Após o ajuizamento de uma ação de falência ou a convolação de uma recuperação judicial em falência inicia-se uma busca incansável dos credores não apenas para receber seu crédito seguindo os ditames do art. 83 da Lei de Recuperação Judicial e Falência, mas especialmente para encontrar uma forma de fugir à regra, buscando um atalho ou caminho alternativo.
Por vezes esse “atalho” passa pela ideia de ver o reconhecimento do seu crédito como extraconcursal, ou então, pode-se pensar na tentativa de invasão do patrimônio dos sócios das empresas falidas, mediante desconsideração da personalidade jurídica.
O maior problema do afastamento da personalidade empresarial para ver responsabilizados os sócios, no caso de um processo falimentar, está situado no fato de que o concurso de credores atrai uma enorme quantidade de processos correndo paralelamente.
Seguramente pode-se dizer que os credores pugnam pela desconsideração da personalidade jurídica a fim de receber seus créditos individualmente, o que se torna um problema quando vários juízos diversos começam a entender que possuem competência para tanto.
Nesse sentido, cria-se um cenário de que em alguns casos os sócios eram responsabilizados, em outros não. Alguns credores recebiam seus créditos dos sócios, outros tinham que ceder ao concurso de credores.
A jurisprudência oscilante vinha resolvendo esse problema caso a caso, o que ficava longe de solucionar a questão de uma maneira suficientemente forte a criar segurança jurídica.
O advento da Lei nº 14.112/2020, que promoveu significativas alterações na Lei nº 11.101/2005 (Lei de Recuperação Judicial e Falência), trouxe importantes inovações ao sistema falimentar brasileiro. Entre elas, destaca-se a inserção do artigo 82-A, que dispõe expressamente sobre a competência exclusiva do juízo falimentar para decidir acerca da desconsideração da personalidade jurídica da sociedade falida e, consequentemente, estender os efeitos da falência aos sócios ou administradores.
Vamos ao texto legal:
Art. 82-A. É vedada a extensão da falência ou de seus efeitos, no todo ou em parte, aos sócios de responsabilidade limitada, aos controladores e aos administradores da sociedade falida, admitida, contudo, a desconsideração da personalidade jurídica. (Incluído pela Lei nº 14.112, de 2020) (Vigência)

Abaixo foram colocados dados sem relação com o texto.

-- ==== Sys2Proof/Tests/Slice0.lean ====
section
/-! SUPPORT. Tests. Words are written out bit by bit from 30_encoding.md R63, R65, R68 and R69; expected results are
those of 95_test_vectors.md, whose number each test names. The witnesses meet the hypotheses of the obligations. -/

namespace Sys2Proof.Tests

-- One test at a time: elaborated side by side they ask for too many threads.
set_option Elab.async false

open Sys2Proof.Machine

/-! ### Well-formedness: an ill-formed term for each check -/

def evexR (dst r : BitVec 5) : EvexOps EvexSrc :=
  { p67 := false, dst := dst, w := false, vvvv := 15#4, z := false, vp := true, aaa := 0#3, src := .reg r }
def evexM (a : AddrForm) : EvexOps EvexSrc := { evexR 0#5 0#5 with src := .mem a }
def evexB (a : AddrForm) : EvexOps EvexSrc := { evexR 0#5 0#5 with src := .memB a }
def evexSae (dst r : BitVec 5) : EvexOps EvexSrc512 :=
  { p67 := false, dst := dst, w := false, vvvv := 15#4, z := false, vp := true, aaa := 0#3, src := .regSae r }
def vexR (dst r : BitVec 4) : VexOps := { p67 := false, dst := dst, w := false, vvvv := 15#4, src := .reg r }
def vexM (a : AddrForm) : VexOps := { vexR 0#4 0#4 with src := .mem a }
/-- `[rax]`. -/
def atRax : AddrForm := .base 0#4 .absent

theorem test_wf_accepts : Instr.wf (.vcvtph2psVex128 (vexM atRax)) = true := by decide
/-- `rm = 100b` announces a SIB byte (R69): it names no base register, with or without the prefix bit. -/
theorem test_wf_rm_100 : Instr.wf (.vcvtph2psVex128 (vexM (.base 4#4 .absent))) = false ∧
    Instr.wf (.vcvtph2psEvex128 (evexM (.base 12#4 (.d8 0#8)))) = false := by decide
/-- `rm = 101b` with `mod = 00b` names no base register (R70). -/
theorem test_wf_rm_101 : Instr.wf (.vcvtph2psEvex256 (evexM (.base 5#4 .absent))) = false ∧
    Instr.wf (.vcvtph2psxEvex128 (evexB (.base 13#4 .absent))) = false := by decide
/-- SIB `base = 101b` with `mod = 00b` names no base register (R70). -/
theorem test_wf_sib_base_101 : Instr.wf (.vcvtph2psxEvex256 (evexB (.sib 0#2 4#4 5#4 .absent))) = false ∧
    Instr.wf (.vcvtph2psxEvex512 (widenOps (evexM (.sib 0#2 4#4 13#4 .absent)))) = false := by decide
/-- Mode32 has no 67H (R62). -/
theorem test_wf_mode32_p67 : Instr.wfIn .mode32 (.vcvtph2psVex128 { vexR 0#4 0#4 with p67 := true }) = false ∧
    Instr.wfIn .mode64 (.vcvtph2psVex128 { vexR 0#4 0#4 with p67 := true }) = true := by decide
/-- Mode32 has the registers 0 to 7 only: destination, source, base and index (R66). -/
theorem test_wf_mode32_registers : Instr.wfIn .mode32 (.vcvtph2psVex128 (vexR 8#4 0#4)) = false ∧
    Instr.wfIn .mode32 (.vcvtph2psEvex512 (evexSae 0#5 8#5)) = false ∧
    Instr.wfIn .mode32 (.vcvtph2psVex256 (vexM (.base 8#4 .absent))) = false ∧
    Instr.wfIn .mode32 (.vcvtph2psxEvex128 (evexM (.sib 0#2 8#4 0#4 .absent))) = false ∧
    Instr.wfIn .mode32 (.vcvtph2psVex128 (vexR 7#4 7#4)) = true := by decide

/-! ### Decoding: a word of each constructor, from the spec's encoding of it -/

/-- V3's `vcvtph2ps xmm1, qword ptr [rax]`. -/
theorem test_decode_vex128 : decode .mode64 .require10
    [0b11000100#8, 0b11100010#8, 0b01111001#8, 0b00010011#8, 0b00001000#8] =
    .instr (.vcvtph2psVex128 { vexM atRax with dst := 1#4 }) [] := by decide +kernel
/-- P5's `vcvtph2ps ymm7, xmmword ptr [esi+edi*4+100H]`. -/
theorem test_decode_vex256 : decode .mode32 .require10
    [0b11000100#8, 0b11100010#8, 0b01111101#8, 0b00010011#8, 0b10111100#8, 0b10111110#8, 0#8, 1#8, 0#8, 0#8] =
    .instr (.vcvtph2psVex256 { vexM (.sib 2#2 7#4 6#4 (.d32 256#32)) with dst := 7#4 }) [] := by decide +kernel
/-- E15's `vcvtph2ps xmm0 k2, xmm1`. -/
theorem test_decode_evex128 : decode .mode64 .require10
    [0b01100010#8, 0b11110010#8, 0b01111101#8, 0b00001010#8, 0b00010011#8, 0b11000001#8] =
    .instr (.vcvtph2psEvex128 { evexR 0#5 1#5 with aaa := 2#3 }) [] := by decide +kernel
/-- E2's `vcvtph2ps ymm0 k1 z, xmm1`. -/
theorem test_decode_evex256 : decode .mode64 .require10
    [0b01100010#8, 0b11110010#8, 0b01111101#8, 0b10101001#8, 0b00010011#8, 0b11000001#8] =
    .instr (.vcvtph2psEvex256 { evexR 0#5 1#5 with z := true, aaa := 1#3 }) [] := by decide +kernel
/-- E4's `vcvtph2ps zmm0, ymm1, sae`. -/
theorem test_decode_evex512 : decode .mode64 .require10
    [0b01100010#8, 0b11110010#8, 0b01111101#8, 0b01011000#8, 0b00010011#8, 0b11000001#8] =
    .instr (.vcvtph2psEvex512 (evexSae 0#5 1#5)) [] := by decide +kernel
/-- X12's `vcvtph2psx xmm0, qword ptr [rax]`. -/
theorem test_decode_psx128 : decode .mode64 .require10
    [0b01100010#8, 0b11110110#8, 0b01111101#8, 0b00001000#8, 0b00010011#8, 0b00000000#8] =
    .instr (.vcvtph2psxEvex128 (evexM atRax)) [] := by decide +kernel
/-- P3's `vcvtph2psx ymm3 k1, xmm2`. -/
theorem test_decode_psx256 : decode .mode64 .require10
    [0b01100010#8, 0b11110110#8, 0b01111101#8, 0b00101001#8, 0b00010011#8, 0b11011010#8] =
    .instr (.vcvtph2psxEvex256 { evexR 3#5 2#5 with aaa := 1#3 }) [] := by decide +kernel
/-- X5's `vcvtph2psx zmm6 k7 z, word ptr [rdx-100H] 1to16`. -/
theorem test_decode_psx512 : decode .mode64 .require10
    [0b01100010#8, 0b11110110#8, 0b01111101#8, 0b11011111#8, 0b00010011#8, 0b01110010#8, 0b10000000#8] =
    .instr (.vcvtph2psxEvex512 (widenOps { evexB (.base 2#4 (.d8 128#8)) with dst := 6#5, z := true, aaa := 7#3 })) [] := by
  decide +kernel
/-- E13: `R'`, `R`, `X` and `B` all stored 0. -/
theorem test_decode_inverted_bits : decode .mode64 .require10
    [0b01100010#8, 0b00000010#8, 0b01111101#8, 0b01001000#8, 0b00010011#8, 0b11111110#8] =
    .instr (.vcvtph2psEvex512 (widenOps (evexR 31#5 30#5))) [] := by decide +kernel
/-- V12, V14, V17, E8, E9, E10b, E10c, E19c: bytes that are no instruction of the model. -/
theorem test_decode_refusals :
    decode .mode64 .require10 [0xC5#8, 0xF9#8, 0x13#8, 0xC1#8] = .refused .notInScope ∧
    decode .mode64 .require10 [0x66#8, 0xC4#8, 0xE2#8, 0x79#8, 0x13#8, 0xC1#8] = .ud ∧
    decode .mode32 .require10 [0xC4#8, 0x62#8, 0x79#8, 0x13#8, 0xC1#8] = .refused .notInScope ∧
    decode .mode64 .require10 [0x62#8, 0xF2#8, 0x7D#8, 0x68#8, 0x13#8, 0xC1#8] = .refused .evexLen ∧
    decode .mode64 .require10 [0x62#8, 0xF2#8, 0x7D#8, 0x18#8, 0x13#8, 0xC1#8] = .refused .saeLen ∧
    decode .mode64 .require10 [0x62#8, 0xFA#8, 0x7D#8, 0x48#8, 0x13#8, 0xC1#8] = .refused .evexReserved ∧
    decode .mode64 .require10 [0x62#8, 0xF2#8, 0x79#8, 0x48#8, 0x13#8, 0xC1#8] = .refused .evexReserved ∧
    decode .mode32 .require10 [0x62#8, 0xE2#8, 0x7D#8, 0x48#8, 0x13#8, 0xC1#8] = .refused .mode32Regs := by
  decide +kernel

Parágrafo único. A desconsideração da personalidade jurídica da sociedade falida, para fins de responsabilização de terceiros, grupo, sócio ou administrador por obrigação desta, somente pode ser decretada pelo juízo falimentar com a observância do art. 50 da Lei nº 10.406, de 10 de janeiro de 2002 (Código Civil) e dos arts. 133, 134, 135, 136 e 137 da Lei nº 13.105, de 16 de março de 2015 (Código de Processo Civil), não aplicada a suspensão de que trata o § 3º do art. 134 da Lei nº 13.105, de 16 de março de 2015 (Código de Processo Civil).

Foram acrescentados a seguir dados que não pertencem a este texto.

-- ==== Sys2Proof/WellFormed.lean ====
section
/-! DEFINITION. Which decoded instructions an encoding can hold: the range of each format's immediate (`30_encoding.md` R63,
R65), and the one immediate of ECALL and EBREAK (R81). Register indices are 5 bits by their type. -/

namespace Sys2Proof

/-- An immediate that is the sign extension of its low 12 bits (R63, `imm_I` and `imm_S`). -/
def fits12 (imm : Word) : Bool := (imm.extractLsb' 0 12).signExtend 32 == imm

/-- An even immediate that is the sign extension of its low 13 bits (R63, `imm_B`). -/
def fits13 (imm : Word) : Bool := (imm.extractLsb' 0 13).signExtend 32 == imm && imm.extractLsb' 0 1 == 0#1

/-- An even immediate that is the sign extension of its low 21 bits (R63, `imm_J`). -/
def fits21 (imm : Word) : Bool := (imm.extractLsb' 0 21).signExtend 32 == imm && imm.extractLsb' 0 1 == 0#1

/-- An immediate whose low 12 bits are zero (R63, `imm_U`). -/
def fitsUpper (imm : Word) : Bool := imm.extractLsb' 0 12 == 0#12

/-- A shift's immediate: it fits 12 bits, and the bits above the shift amount are the kind's funct7 (R65, R73). -/
def fitsShift (kind : BitVec 7) (imm : Word) : Bool := fits12 imm && imm.extractLsb' 5 7 == kind

/-- The well-formed instructions: those whose immediate their encoding can hold. -/
def Instr.wf : Instr → Bool
  | .lui _ imm | .auipc _ imm => fitsUpper imm
  | .jal _ imm => fits21 imm
  | .beq _ _ imm | .bne _ _ imm | .blt _ _ imm | .bge _ _ imm | .bltu _ _ imm | .bgeu _ _ imm => fits13 imm
  | .jalr _ _ imm | .lb _ _ imm | .lh _ _ imm | .lw _ _ imm | .lbu _ _ imm | .lhu _ _ imm => fits12 imm
  | .sb _ _ imm | .sh _ _ imm | .sw _ _ imm => fits12 imm
  | .addi _ _ imm | .slti _ _ imm | .sltiu _ _ imm | .xori _ _ imm | .ori _ _ imm | .andi _ _ imm => fits12 imm
  | .slli _ _ imm | .srli _ _ imm => fitsShift 0x00#7 imm
  | .srai _ _ imm => fitsShift 0x20#7 imm
  | .fence _ _ imm => fits12 imm
  | .add .. | .sub .. | .sll .. | .slt .. | .sltu .. | .xor .. | .srl .. | .sra .. | .or .. | .and .. => true
  | .ecall _ _ imm => imm == 0#32
  | .ebreak _ _ imm => imm == 1#32
  | .mul .. | .mulh .. | .mulhsu .. | .mulhu .. | .div .. | .divu .. | .rem .. | .remu .. => true
  | .lrW .. | .scW .. | .amoswapW .. | .amoaddW .. | .amoxorW .. | .amoandW .. | .amoorW .. => true
  | .amominW .. | .amomaxW .. | .amominuW .. | .amomaxuW .. => true

end Sys2Proof
end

O dispositivo estabelece que compete exclusivamente ao juízo da falência processar e julgar a desconsideração da personalidade jurídica requerida em desfavor de sócios ou administradores da empresa falida. Trata-se de norma que visa conferir unidade e racionalidade ao processo falimentar, concentrando em um único juízo todas as decisões que possam impactar o acervo patrimonial e a satisfação dos credores.
A razão de ser da regra é impedir que credores, isoladamente, busquem a responsabilização pessoal dos sócios ou administradores perante outros juízos, promovendo constrições paralelas que fragilizariam a ordem e a igualdade próprias do concurso de credores. Assim, evita-se a dispersão de decisões conflitantes e assegura-se que a apuração de eventual responsabilidade se faça dentro da lógica coletiva do processo falimentar.
Na prática, a inovação legal fortalece o princípio da universalidade do juízo falimentar, segundo o qual todas as ações e execuções contra a sociedade falida se concentram em um único foro, além de tentar pacificar questão antiga enfrentada pela jurisprudência, onde temos a atuação de vários juízos influenciando o curso da falência.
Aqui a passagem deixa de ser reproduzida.